Intermodular Communication in Polyketide Synthases:  Comparing the Role of Protein−Protein Interactions to Those in Other Multidomain Proteins

• Published in: Biochemistry (Easton) Vol. 40; no. 8; pp. 2317 - 2325
• Main Authors: Tsuji, Stuart Y, Wu, Nicholas, Khosla, Chaitan
• Format: Journal Article
• Language: English
• Published: United States American Chemical Society 27.02.2001
• Subjects: 5-Methyltetrahydrofolate-Homocysteine S-Methyltransferase - chemistry; 5-Methyltetrahydrofolate-Homocysteine S-Methyltransferase - metabolism; Animals; Humans; Multienzyme Complexes - chemistry; Multienzyme Complexes - metabolism; Protein Structure, Tertiary; Proteins - chemistry; Proteins - metabolism; Proto-Oncogene Proteins c-fos - chemistry; Proto-Oncogene Proteins c-fos - metabolism; Proto-Oncogene Proteins c-jun - chemistry; Proto-Oncogene Proteins c-jun - metabolism; Pyruvate Dehydrogenase Complex - chemistry; Pyruvate Dehydrogenase Complex - metabolism; src-Family Kinases - chemistry; src-Family Kinases - metabolism
• ISSN: 0006-2960; 1520-4995
• DOI: 10.1021/bi002462v

Although the role of protein−protein interactions in transducing signals within biological systems has been extensively explored, their relevance to the channeling of intermediates in metabolism is not widely appreciated.
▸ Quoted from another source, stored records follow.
theorem test_buffer_table_clauses :
    Meets (.bdecl fbd) fbd (fun e ls =>
      ls ≠ [] ∧ (descV (e.t.buffer 7) = true → descEng (e.t.buffer 7) = false ∧
          (descKind (e.t.buffer 7) = 0 ∨ descState (e.t.buffer 7) = 0)) ∧
        e.s.declarable e.t 7 (e.pair (ls.headD 0) 4) = true) ∧
    Meets (.bdecl { z with c := 3, mod := 1 }) { z with c := 3, mod := 1 } (fun e ls =>
      ls ≠ [] ∧ (descV (e.t.buffer 3) = true → descEng (e.t.buffer 3) = false ∧
          (descKind (e.t.buffer 3) = 0 ∨ descState (e.t.buffer 3) = 0))) ∧
    Meets (.bset { z with b := 6, c := 3, mod := 1 }) { z with b := 6, c := 3, mod := 1 } (fun e ls =>
      ls ≠ [] ∧ descV (e.t.buffer 3) = true ∧ descEng (e.t.buffer 3) = false ∧
        bsetWp (e.t.buffer 3) 1 (e.reg (ls.headD 0) 6).toNat = some 8) ∧
    Meets (.tlook { z with d := 2, a := 4, c := 2 }) { z with d := 2, a := 4, c := 2 } (fun e _ => tagCheck e.t 2 = none) ∧
    Meets (.tinst { z with a := 8, b := 8, c := 2 }) { z with a := 8, b := 8, c := 2 } (fun e ls =>
      tagCheck e.t 2 = none ∧ ∀ j ∈ ls, (e.reg j 8).toNat < descSlots (e.t.buffer 2) ∧
        (e.reg j 8).toNat ∈ slotsOfTag (e.t.buffer 2) (e.reg j 8)) ∧
    Meets (.tdrop { z with a := 8, c := 2 }) { z with a := 8, c := 2 } (fun e ls =>
      tagCheck e.t 2 = none ∧ (false = false → ∀ j ∈ ls, (e.reg j 8).toNat < descSlots (e.t.buffer 2))) :=
  ⟨meets_of { buffered (.bdecl fbd) with
       groups := [groupOf [laneWith [(4, 0x0000#32), (5, 0)]]], teams := [{ teamOf 0 with buffers := [] }] }
     (by decide) (by decide),
   meets_of (buffered (.bdecl { z with c := 3, mod := 1 })) (by decide) (by decide),
   meets_of (buffered (.bset { z with b := 6, c := 3, mod := 1 })) (by decide) (by decide),
   meets_of (buffered (.tlook { z with d := 2, a := 4, c := 2 })) (by decide) (by decide),
   meets_of (buffered (.tinst { z with a := 8, b := 8, c := 2 })) (by decide) (by decide),
   meets_of (buffered (.tdrop { z with a := 8, c := 2 })) (by decide) (by decide)⟩

/-- A full plain stream that an engine holds, in b4 (R196). -/
def held4 (i : Instr) : State :=
  { buffered i with teams := [{ teamOf 0 with buffers := [(4, 0x000000809C00000A#64)] }] }

theorem test_buffer_fault_clauses :
    Meets (.bdecl { z with c := 1, a := 4 }) { z with c := 1, a := 4 } (fun e ls => ls ≠ [] ∧ ¬redeclares (e.t.buffer 1)) ∧
    Meets (.bdecl { z with c := 7, a := 6 }) { z with c := 7, a := 6 } (fun e ls =>
      ls ≠ [] ∧ redeclares (e.t.buffer 7) ∧ e.s.declarable e.t 7 (e.pair (ls.headD 0) 6) = false) ∧
    Meets (.bset { z with b := 6, c := 5 }) { z with b := 6, c := 5 } (fun e ls => ls ≠ [] ∧ descV (e.t.buffer 5) = false) ∧
    Meets (.bset { z with b := 6, c := 4 }) { z with b := 6, c := 4 } (fun e ls => ls ≠ [] ∧ descEng (e.t.buffer 4) = true) ∧
    Meets (.bset { z with b := 6, c := 1, mod := 1 }) { z with b := 6, c := 1, mod := 1 } (fun e ls =>
      ls ≠ [] ∧ descV (e.t.buffer 1) = true ∧ descEng (e.t.buffer 1) = false ∧
        bsetWp (e.t.buffer 1) 1 (e.reg (ls.headD 0) 6).toNat = none) ∧
    (∀ i, i = .tlook { z with d := 2, a := 4, c := 1 } ∨ i = .tinst { z with a := 4, b := 8, c := 1 } ∨
      i = .tdrop { z with a := 4, c := 1 } → ∃ f, Meets i f (fun e _ => descKind (e.t.buffer f.c.toNat) ≠ 2)) :=
  ⟨meets_of (buffered (.bdecl { z with c := 1, a := 4 })) (by decide) (by unfold redeclares; decide),
   meets_of { buffered (.bdecl { z with c := 7, a := 6 }) with groups := [groupOf [laneWith [(6, 0xFFFFFFFF#32)]]] }
     (by decide) (by unfold redeclares; decide),
   meets_of (buffered (.bset { z with b := 6, c := 5 })) (by decide) (by decide),
   meets_of (held4 (.bset { z with b := 6, c := 4 })) (by decide) (by decide),
   meets_of (buffered (.bset { z with b := 6, c := 1, mod := 1 })) (by decide) (by decide),
   by
     rintro i (rfl | rfl | rfl)
     · exact ⟨{ z with d := 2, a := 4, c := 1 },
         meets_of (buffered (.tlook { z with d := 2, a := 4, c := 1 })) (by decide) (by decide)⟩
     · exact ⟨{ z with a := 4, b := 8, c := 1 },
         meets_of (buffered (.tinst { z with a := 4, b := 8, c := 1 })) (by decide) (by decide)⟩
     · exact ⟨{ z with a := 4, c := 1 },
         meets_of (buffered (.tdrop { z with a := 4, c := 1 })) (by decide) (by decide)⟩⟩

/-- R217: BQRY of the stream b1: its write pointer, and its descriptor as a pair. -/
theorem test_bqry_results :
    regAfter (buffered (.bqry { z with d := 2, c := 1 })) (.bqry { z with d := 2, c := 1 }) 0 2 = some 64 ∧
    regAfter (buffered (.bqry { z with d := 2, c := 1, mod := 2 })) (.bqry { z with d := 2, c := 1, mod := 2 }) 0 2 =
      some 0x58000008#32 := by decide

/-- R218: a tag that stands in slot 3; one whose slot is free; one whose only slot holds another tag. -/
theorem test_lookup_clauses :
    let t : Team := { teamOf 0 with buffers := buffers0, tags := [(4096 * 2 + 3, some 3)] }
    descSlots (t.buffer 2) = 16 ∧ lookup 0 t 2 3 = 3 ∧ lookup 0 t 2 5 = 0x80000005#32 ∧ lookup 0 t 2 19 = 0xC0000003#32 := by decide

def fat : Fields := { z with d := 2, a := 4, b := 6, sc := 5, imm := 0x100 }

theorem test_atomic_clauses :
    (∀ i, i = .atom fat ∨ i = .atcas fat → Meets i fat (fun e ls => ∀ j ∈ ls,
      reachAtomic e fat j (e.address fat j) 4 4 false = .memory 0x1100 page0)) ∧
    Meets (.red { fat with d := 0, sc := 4 }) { fat with d := 0, sc := 4 } (fun e ls => ∀ j ∈ ls,
      reachRed e { fat with d := 0, sc := 4 } j (e.address { fat with d := 0, sc := 4 } j) 4 = .memory 0x1100 page0) ∧
    Meets (.atom { fat with sc := 3 }) { fat with sc := 3 } (fun e ls => ∀ j ∈ ls,
      reachGeneric e j (e.address fat j) 4 4 3 false = .memory 0x1100 page0 ∧
      reachAtomic e { fat with sc := 3 } j (e.address fat j) 4 4 false =
        .failed { kind := atomicScope, addr := e.address fat j } page0) ∧
    Meets (.atom { fat with sc := 2 }) { fat with sc := 2 } (fun e ls => ∀ j ∈ ls,
      reachAtomic e { fat with sc := 2 } j (e.address fat j) 4 4 false = .scratch { team := 2, offset := 0x100 }) ∧
    Meets (.red { fat with d := 0 }) { fat with d := 0 } (fun e ls => ∀ j ∈ ls,
      reachRed e { fat with d := 0 } j (e.address { fat with d := 0 } j) 4 = .memory 0x1100 page0) ∧
    Meets (.red { fat with d := 1, c := 8 }) { fat with d := 1, c := 8 } (fun e ls => ∀ j ∈ ls,
      reachRed e { fat with d := 1, c := 8 } j (e.address { fat with d := 1, c := 8 } j) 4 = .memory 0x1100 page0 ∧
        reachAddress e j (e.address { fat with d := 1, c := 8 } j) 4 4 3 true = .memory 0x1100 page0 ∧
        (e.reg j 8).toNat % 2 ^ 12 ≤ (e.reg j 8).toNat / 2 ^ 16 % 2 ^ 12) ∧
    Meets (.red { fat with d := 1, c := 8 }) { fat with d := 1, c := 8 } (fun e ls => ∀ j ∈ ls,
      reachRed e { fat with d := 1, c := 8 } j (e.address { fat with d := 1, c := 8 } j) 4 =
        .failed { kind := rankInvalid, addr := e.address { fat with d := 1, c := 8 } j } page0) :=
  ⟨by
     rintro i (rfl | rfl)
     · exact meets_of (near (.atom fat)) (by decide) (by decide)
     · exact meets_of (near (.atcas fat)) (by decide) (by decide),
   meets_of (near (.red { fat with d := 0, sc := 4 })) (by decide) (by decide),
   meets_of (near (.atom { fat with sc := 3 })) (by decide) (by decide),
   meets_of (own (.atom { fat with sc := 2 })) (by decide) (by decide),
   meets_of (near (.red { fat with d := 0 })) (by decide) (by decide),
   meets_of (single [(4, 0x1000), (6, 9), (8, 0x10001#32)] (.red { fat with d := 1, c := 8 })) (by decide) (by decide),
   meets_of (single [(4, 0x1000), (6, 9), (8, 2)] (.red { fat with d := 1, c := 8 })) (by decide) (by decide)⟩

/-! ## Witnesses and results: control flow, frames, masks -/

/-- A line of short NOPs at address 0 whose slot 0 is a target. -/
def line0 : Line := lineWith 0 0 1 [nopWord]

/-- A lane in the frame of a call from address 8 of line 0: the caller has 16 locals at row 0, the callee none. -/
def callee : Lane :=
  { status := .ready, pc := 8, fetch := .held line0, fp := 32, n := 0, depth := 1, hi := 48, links := [(1, makeLink 1 0 8)] }

/-- One lane issues alone. -/
def lone (l : Lane) (i : Instr) : State := issuing i 1 (teamOf 0) (groupOf [l])

def caller : Lane := { laneWith [(4, 8)] with fetch := .held line0 }
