-- ==== Sys2Proof/Machine/Ops.lean ====
section
/-! DEFINITION. The shared operations: acceptance and completion of a command (this block's taking of
an exception is `failWith`; it has no return, 60_exceptions.md R237), the neutral state of the timing
peripherals, the pin, the register window, and what source ticks and edges do. -/

namespace Sys2Proof.Machine

/-- What a step answers. -/
abbrev Outcome := Host.Outcome State Fault Refusal

/-! Acceptance and completion (40_controller.md §1) -/

/-- The acceptance of a command word (R100), before it is decoded and run. -/
def accept (w : Word) (s : State) : State := { s with cmd := w, status := acceptStatus s.status }

/-- `complete(code)` (R103). -/
def complete (c : Code) (s : State) : State :=
  { s with status := completeStatus c s.status, seq := .idle }

/-- `fail(code, bit)`: this block's `raise` (00_scope.md R11, 60_exceptions.md R232). -/
def failWith (e : CmdError) (s : State) : State :=
  complete (errorCode e) { s with status := setErrorBit e s.status }

/-- A CMD write refused because a command runs (R101). -/
def refuseBusy (s : State) : State := { s with status := { s.status with eBusy := true } }

/-! The timing peripherals' neutral state (R107) -/

/-- The detach of TimingReset: an output or capture function gives way to DIGITAL_IN. -/
def detach (p : Pin) : Pin :=
  match p.func with
  | .pwmOut => { p with func := .digitalIn }
  | .captureIn => { p with func := .digitalIn }
  | .digitalIn => p
  | .digitalOut => p

/-- The capture pair disabled and its counter cleared; the buffer is NOT emptied (10_state.md R44). -/
def disableCapture (c : Capture) : Capture := { c with enabled := false, timestamp := 0 }

/-- The gate counter cleared and the reference timer stopped; R107 leaves the prescaler ratio, which
`arm` sets, as it is. -/
def disableGate (g : Gate) : Gate :=
  { g with count := 0, prescaler := 0, refTimer := .stopped, expired := false }

/-- `TimingReset()` (R107). -/
def timingReset (s : State) : State :=
  { s with
    gen := Generator.neutral
    gate := disableGate s.gate
    capture := disableCapture s.capture
    pin := detach s.pin }

/-! The generator (41_pulse_generator.md R133, R136, R138) -/

/-- TimingReset, then the generator programmed and started with GC = GP = 0, the pin bound to it and
MODE = PWM: what PULSE and SERVO share. -/
def startGenerator (r : Ratio) (k : GenKind) (period compare : Nat) (s : State) : State :=
  let n := timingReset s
  { n with
    gen :=
      { ratio := r, en := true, kind := k, period := BitVec.ofNat 16 period,
        compare := BitVec.ofNat 16 compare, gc := 0, gp := 0 }
    pin := { n.pin with func := .pwmOut }
    status := { n.status with mode := .pwm } }

/-- One source tick of the generator (R138). -/
def tickGenerator (g : Generator) : Generator :=
  if g.en then
    if g.gp + 1 = ratioTicks g.ratio then
      { g with gp := 0, gc := if g.gc = g.period then 0 else g.gc + 1 }
    else { g with gp := g.gp + 1 }
  else g

/-- `n` source ticks of the generator, one after the other. -/
def tickGeneratorTimes : Nat → Generator → Generator
  | 0, g => g
  | n + 1, g => tickGeneratorTimes n (tickGenerator g)

/-- The generator's counters after `n` source ticks; a generator that does not run keeps them. -/
def advanceGenerator (n : Nat) (g : Generator) : Generator :=
  if g.en then tickGeneratorTimes n g else g

/-- The generator's output `out` (R138). -/
def genOut (g : Generator) : Bool := g.en && decide (g.gc < g.compare)

/-- What the block does to the pin electrically (10_state.md R45). -/
inductive PinDrive where
  | highZ
  | drives (level : Bool)
  deriving DecidableEq, Repr

/-- The pin driver: a function of PIN.FUNC (R45). -/
def pinDrive (s : State) : PinDrive :=
  match s.pin.func with
  | .digitalIn => .highZ
  | .captureIn => .highZ
  | .digitalOut => .drives s.pin.latch
  | .pwmOut => .drives (genOut s.gen)

/-- What the block does to a physical line: its pin is the line P_PIN_SEL selects, and it drives no other
(40_controller.md R113). -/
def lineDrive (line : Nat) (s : State) : PinDrive :=
  if line = s.params.pinSel then pinDrive s else .highZ

/-- `Env.pinLevel()`, the level a READ samples: a draw (43_gpio.md R214, log 6). -/
def pinSample (s : State) : Bool :=
  match s.line with
  | some l => l
  | none => Config.pinLevel s.draws

/-! The gate counter (42_measure.md R164) -/

/-- `arm(r)` (R164). -/
def arm (r : Ratio) (s : State) : State :=
  { s with
    gate := { count := 0, prescaler := 0, ratio := r, refTimer := .running 0, expired := false } }

/-- Whether the gate counts edges: its window runs and has not ended (R164). -/
def gateCounts (g : Gate) : Bool :=
  match g.refTimer with
  | .stopped => false
  | .running _ => !g.expired

/-- `n` rising edges at the gate counter: every ratio-th adds 1 to the 32-bit count (R164). -/
def countEdges (n : Nat) (g : Gate) : Gate :=
  if gateCounts g then
    { g with
      count := g.count + BitVec.ofNat 32 ((g.prescaler + n) / ratioTicks g.ratio)
      prescaler := (g.prescaler + n) % ratioTicks g.ratio }
  else g

/-- `n` source ticks of the reference timer of a window of so many ticks; the expiry flag is set at the
window's end (10_state.md R43), where the timer stays (log 15). -/
def advanceRefTimer (window n : Nat) (g : Gate) : Gate :=
  match g.refTimer with
  | .stopped => g
  | .running e =>
    { g with
      refTimer := .running (min (e + n) window)
      expired := g.expired || decide (window ≤ e + n) }

/-! The capture pair (10_state.md R44) -/

/-- One timestamp captured. A full buffer loses one, of the implementation's choice (log 8). -/
def pushCapture (t : Word) (b : List Word) : List Word :=
  if b.length < Config.capDepth then b ++ [t]
  else (b ++ [t]).eraseIdx (Config.captureLost b t % (b.length + 1))

/-- `n` captures of one timestamp (log 22). -/
def pushCaptures (t : Word) : Nat → List Word → List Word
  | 0, b => b
  | n + 1, b => pushCaptures t n (pushCapture t b)

/-- `n` rising edges at the capture pair: each captures the timestamp counter (R44). -/
def captureEdges (n : Nat) (c : Capture) : Capture :=
  if c.enabled then { c with buffer := pushCaptures c.timestamp n c.buffer } else c

/-- `n` source ticks of the timestamp counter, which runs while the channels are enabled (R44,
log 9). -/
def advanceTimestamp (n : Nat) (c : Capture) : Capture :=
  if c.enabled then { c with timestamp := c.timestamp + BitVec.ofNat 32 n } else c

/-! Time and edges -/

/-- `n` source ticks pass. -/
def passTicks (n : Nat) (s : State) : State :=
  { s with
    gen := advanceGenerator n s.gen
    gate := advanceRefTimer s.params.gateTicks n s.gate
    capture := advanceTimestamp n s.capture }

/-- `n` rising edges arrive at the pin. -/
def passEdges (n : Nat) (s : State) : State :=
  { s with gate := countEdges n s.gate, capture := captureEdges n s.capture }

/-- The environment says what level the pin shows (log 6). -/
def setLine (l : Option Bool) (s : State) : State := { s with line := l }

/-- The reset event (70_reset_and_hazards.md R260); what is outside the block stays (log 19). -/
def resetEvent (s : State) : State :=
  { State.reset with
    params := s.params, inputs := s.inputs, reply := s.reply, line := s.line, draws := s.draws }

/-! The register window (10_state.md R24, 20_memory.md) -/

/-- The sixteen registers of the window. -/
inductive Reg where
  | cmd
  | status
  | resultInt
  | resultFrac
  | resultDigits
  | pcfg
  | genCfg
  | genPeriod
  | genCompare
  | pin
  | gateRaw1
  | gateRaw2
  | avgN
  | avgSumLo
  | avgSumHi
  | avgMean
  deriving DecidableEq, Repr

/-- The byte offset of a register (10_state.md R24). -/
def regOffset : Reg → Nat
  | .cmd => 0x00
  | .status => 0x04
  | .resultInt => 0x08
  | .resultFrac => 0x0C
  | .resultDigits => 0x10
  | .pcfg => 0x14
  | .genCfg => 0x18
  | .genPeriod => 0x1C
  | .genCompare => 0x20
  | .pin => 0x24
  | .gateRaw1 => 0x28
  | .gateRaw2 => 0x2C
  | .avgN => 0x30
  | .avgSumLo => 0x34
  | .avgSumHi => 0x38
  | .avgMean => 0x3C

/-- The register at a byte offset; none where no register begins. -/
def regAt : Nat → Option Reg
  | 0x00 => some .cmd
  | 0x04 => some .status
  | 0x08 => some .resultInt
  | 0x0C => some .resultFrac
  | 0x10 => some .resultDigits
  | 0x14 => some .pcfg
  | 0x18 => some .genCfg
  | 0x1C => some .genPeriod
  | 0x20 => some .genCompare
  | 0x24 => some .pin
  | 0x28 => some .gateRaw1
  | 0x2C => some .gateRaw2
  | 0x30 => some .avgN
  | 0x34 => some .avgSumLo
  | 0x38 => some .avgSumHi
  | 0x3C => some .avgMean
  | _ => none

/-- The size of the window in bytes (20_memory.md R60). -/
def windowBytes : Nat := 64

/-- GEN_CFG.KIND's code (10_state.md R36). -/
def kindCode : GenKind → BitVec 2
  | .none => 0
  | .pulse => 1
  | .servo => 2

/-- PIN.FUNC's code (R39). -/
def funcCode : PinFunc → BitVec 2
  | .digitalIn => 0
  | .digitalOut => 1
  | .pwmOut => 2
  | .captureIn => 3

/-- The PCFG word (R35). -/
def pcfgWord (p : PulseConfig) : Word := place p.freq 0 ||| place p.duty 16 ||| place p.angle 24

/-- The GEN_CFG word (R36). -/
def genCfgWord (g : Generator) : Word :=
  place (ratioCode g.ratio) 0 ||| placeBit g.en 8 ||| place (kindCode g.kind) 12

/-- The PIN word (R39). -/
def pinWord (p : Pin) : Word := place (funcCode p.func) 0 ||| placeBit p.latch 4

/-- The word a register reads as; unnamed bits read 0 (R33). -/
def readReg (r : Reg) (s : State) : Word :=
  match r with
  | .cmd => s.cmd
  | .status => statusWord s.status
  | .resultInt => s.result.int
  | .resultFrac => s.result.frac
  | .resultDigits => s.result.digits.setWidth 32
  | .pcfg => pcfgWord s.pcfg
  | .genCfg => genCfgWord s.gen
  | .genPeriod => s.gen.period.setWidth 32
  | .genCompare => s.gen.compare.setWidth 32
  | .pin => pinWord s.pin
  | .gateRaw1 => s.obs.raw1
  | .gateRaw2 => s.obs.raw2
  | .avgN => s.obs.avgN
  | .avgSumLo => s.obs.sumLo
  | .avgSumHi => s.obs.sumHi
  | .avgMean => s.obs.mean

end Sys2Proof.Machine
end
Polyketide synthases (PKSs) and nonribosomal peptide synthetases (NRPSs) are two related families of modular megasynthases that channel covalently bound intermediates from one active site to the next. Recent biochemical studies have highlighted the importance of protein−protein interactions in these chain transfer processes. The information available on this subject is reviewed, and its possible mechanistic implications are placed in context by comparisons with selected well-studied multicomponent protein systems.